Face it, we have blown it in the Middle East. We have abused the rights and legitimate interests of its natives for generations, and we can hardly expect a pleasant outcome at this point. In Iraq in particular, our policy has consistently sown misery and death.
I have outlined before my reasons for opposing the invasion in 2003, boiling down to my correct prediction that the Bush crew could not possibly be expected to do anything but make things worse. And we had no principled grounds for invasion by any consideration. But let's take it as given that we were going to invade in 2003--could we have done better?
Perhaps, if we had followed the recommendations of the numerous security and military experts the Bush regime chose to silence or fire instead, we could, with far more troops, have secured the place immediately, and then, if and only if we had in good faith set out to rebuild the devastated country with American money freely given, and Iraqi labor hired without prejudice and organized in a collective effort of the US military--no contractors!--and all factions of the Iraqi people working together, we just might have capitalized on the universal hatred of Saddam and goodwill earned by good work to form the secular, democratic, tolerant, liberal Iraq Bush told us fairy tales about.

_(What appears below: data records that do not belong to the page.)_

/-- The boot that runs the image of a slot (R26, R331, R346, R355, R366, R412): its microcode goes into every bay, the voltage loop starts from 800 mV, the part is ready, the record
of a trip and a bad calibration record become events, the ports with a module train, and the casks are raised. -/
def Sys2Proof.Claims.booted (d : Dev) (slot : Bool) : Dev :=
  let code := (d.fw.slot slot).microcode
  let d := { d with
    fw := { d.fw with runningB := slot, microcode := (List.range d.bays).foldl (fun m b => smPut 0 b code m) d.fw.microcode }
    vloop := { d.vloop with set := 800, running := true }
    power := { d.power with ready := true } }
  let d := match d.pins.tripRecord with
    | some (.thermal sensor temp) =>
      Dev.event { d with pins := { d.pins with tripRecord := none } } .thermalTrip [.unit (sensor % 256), .count temp]
    | some .noClock => Dev.event { d with pins := { d.pins with tripRecord := none } } .thermalTrip []
    | none => d
  let d := if d.calNor.any (·.bad) then d.event .calBad [] else d
  ((List.range 16).foldl (fun (d : Dev) p => if (d.port p).module then d.restPort p else d) d).raiseRails

/-- R141, R365, R366, R374, R405, R407, R412: a device reset and the watchdog clear the locks and keep the island's counters; a cold reset also counts the power cycle and starts the tick counter anew. The
boot runs the ACTIVE slot where it is valid, else the other one, then in RECOVERY; with neither it stays in the boot ROM, and without its 32.768 kHz clock it does not end, with the cause in the trip record. A reset of the host port or of an LD silences the LDs and takes their decoders, registers and
sessions. With its power lost, or at a thermal trip, the part keeps what the resets keep, and only a cold reset brings it back. The island's counters resume from their copies when VDD_AON was lost.
The model's own choices it may rest on are in log entries 144 to 148, 191. -/
def Obligations.ResetsKeepWhatTheyMust : Prop :=
  ∀ (s : State),
    let d := s.dev
    (∀ c, (c = .watchdogExpiry ∨ ∃ cause, c = .deviceReset cause) →
      (d.power.pwrgd = true → ∃ t, exec c s = .next { s with lock := 0, dev := t } ∧ ResetFrom d t ∧ t.power.pwrgd = true ∧
        t.ticks = d.ticks ∧ t.opTicks = d.opTicks ∧ t.pcc = d.pcc ∧ t.pins.corePower = d.pins.corePower) ∧
      (d.power.pwrgd = false → exec c s = .next s)) ∧
    (∀ kept clock lds, ∃ t, exec (.coldReset ⟨kept, clock, lds⟩) s = .next { s with lock := 0, dev := t } ∧ ResetFrom d t ∧ t.power.pwrgd = true ∧ t.power.clock = clock ∧ t.ticks = 0 ∧
      t.opTicks = (if kept then d.opTicks else d.power.norTicks) ∧ t.pcc = ((if kept then d.pcc else d.power.norPcc) + 1) % 2 ^ 32 ∧
      t.pins.corePower = true ∧ t.pins.thermtrip = false ∧ t.pins.tripRecord = d.pins.tripRecord ∧
      (1 ≤ lds → lds ≤ 16 → ∀ ld, ld ∈ t.activeLds ↔ ld < lds)) ∧
    (d.power.pwrgd = true → ∃ t, Gives .powerLoss s t ∧ ResetFrom d t ∧ t.power.pwrgd = true ∧ t.pins.corePower = false) ∧
    (d.power.pwrgd = true → ∃ t, Gives .pwrgdFall s t ∧ ResetFrom d t ∧ t.power.pwrgd = false ∧ t.pins.corePower = false ∧ t.pins.thermtrip = false) ∧
    (d.power.pwrgd = true → d.pins.thermtrip = false → ∀ sensor temp, ∃ t, Gives (.thermalTrip sensor temp) s t ∧ ResetFrom d t ∧
      t.pins.thermtrip = true ∧ t.pins.corePower = false ∧ t.pins.tripRecord = some (.thermal sensor temp)) ∧
    (d.power.pwrgd = false → ∀ sensor temp, Gives .powerLoss s d ∧ Gives .pwrgdFall s d ∧ Gives (.thermalTrip sensor temp) s d) ∧
    (∃ p, Gives .vddAonLoss s { d with opTicks := d.power.norTicks, pcc := d.power.norPcc, power := p } ∧ p = { d.power with aonLost := p.aonLost } ∧
      (p.aonLost = true ↔ d.power.aonLost = true ∨ d.power.st = .stop ∨ d.power.st = .waking ∨ (d.power.st = .entering ∧ 4 ≤ d.power.step))) ∧
    (d.power.ready = false ∨ d.power.pwrgd = false → Gives .hostPortReset s d ∧ ∀ ld, Gives (.ldReset ld) s d) ∧
    (d.power.ready = true → d.power.pwrgd = true →
      (∀ ld, 16 ≤ ld → Gives (.ldReset ld) s d) ∧
      (∀ ld, ld < 16 → ld ∈ d.activeLds → (∀ p ∈ d.queues, p.2.fn / 64 ≠ ld) →
        let e := (d.dropHost [ld]).silence ld
        let e := (List.range 8).foldl (fun (e : Dev) n => e.uncommit ld n) e
        let e := e.resetFns (fun f => decide (f < 1024) && decide (f / 64 = ld))
        Gives (.ldReset ld) s (Dev.dropHeld { e with
          regs := e.regs.filter (fun p => ! decide (0x6400 + 0x40 * ld ≤ p.1 ∧ p.1 < 0x6440 + 0x40 * ld))
          fw := { e.fw with sessions := e.fw.sessions.filter (fun x => x.transport ≥ 16 || x.transport != ld) } } [ld])) ∧
      ∃ t, Gives .hostPortReset s t ∧ t.power.linkUp = false ∧ (∀ p ∈ t.regs, p.1 < 0x6400 ∨ 0x6800 ≤ p.1) ∧
        (∀ x ∈ t.fw.sessions, 16 ≤ x.transport)) ∧
    (s.pending = [] → d.power.pwrgd = true → d.power.ready = false → d.power.stuck = false → d.pins.corePower = true → d.power.st = .run →
      let w := d.fw
      (d.power.clock = false → step s = .next { s with dev := Dev.tick { d with
        power := { d.power with stuck := true }
        pins := { d.pins with tripRecord := some .noClock } } }) ∧
      (d.power.clock = true → (w.slot w.activeB).runs s.fuses = true → step s = .next { s with dev := (booted d w.activeB).tick }) ∧
      (d.power.clock = true → (w.slot w.activeB).runs s.fuses = false → (w.slot (! w.activeB)).runs s.fuses = true →
        step s = .next { s with dev := (booted (d.setRf 0x200C 1 0 3) (! w.activeB)).tick }) ∧
      (d.power.clock = true → (w.slot w.activeB).runs s.fuses = false → (w.slot (! w.activeB)).runs s.fuses = false →
        step s = .next { s with dev := Dev.tick { d with power := { d.power with stuck := true } } }))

And perhaps not, even with the best will in the world. Because morality has a certain integrity to it, and no amount of good deeds could paper over the fact that we had no moral call to high-handedly invade there in the first place. The strongest claim we had to invade was that we had created Iraq's mess and we had to therefore clean it up. But any attempt to profit from that obligation negates all credit for such intentions. And the fact that the operation was at every stage corrupt and malicious shows that whatever illusions we may have willfully clung to, in the matter of deeds we had no good intentions.
So this nightmare was perfectly predictable and predicted by many, and the best we can do is get out now, and let the chips fall where they may.
And if God is merciful, it will be nothing worse than the foundation of Iranian hegemony in the region. It would be bad, but we can do far worse.
And the Bush Administration stands ready as always to show us how.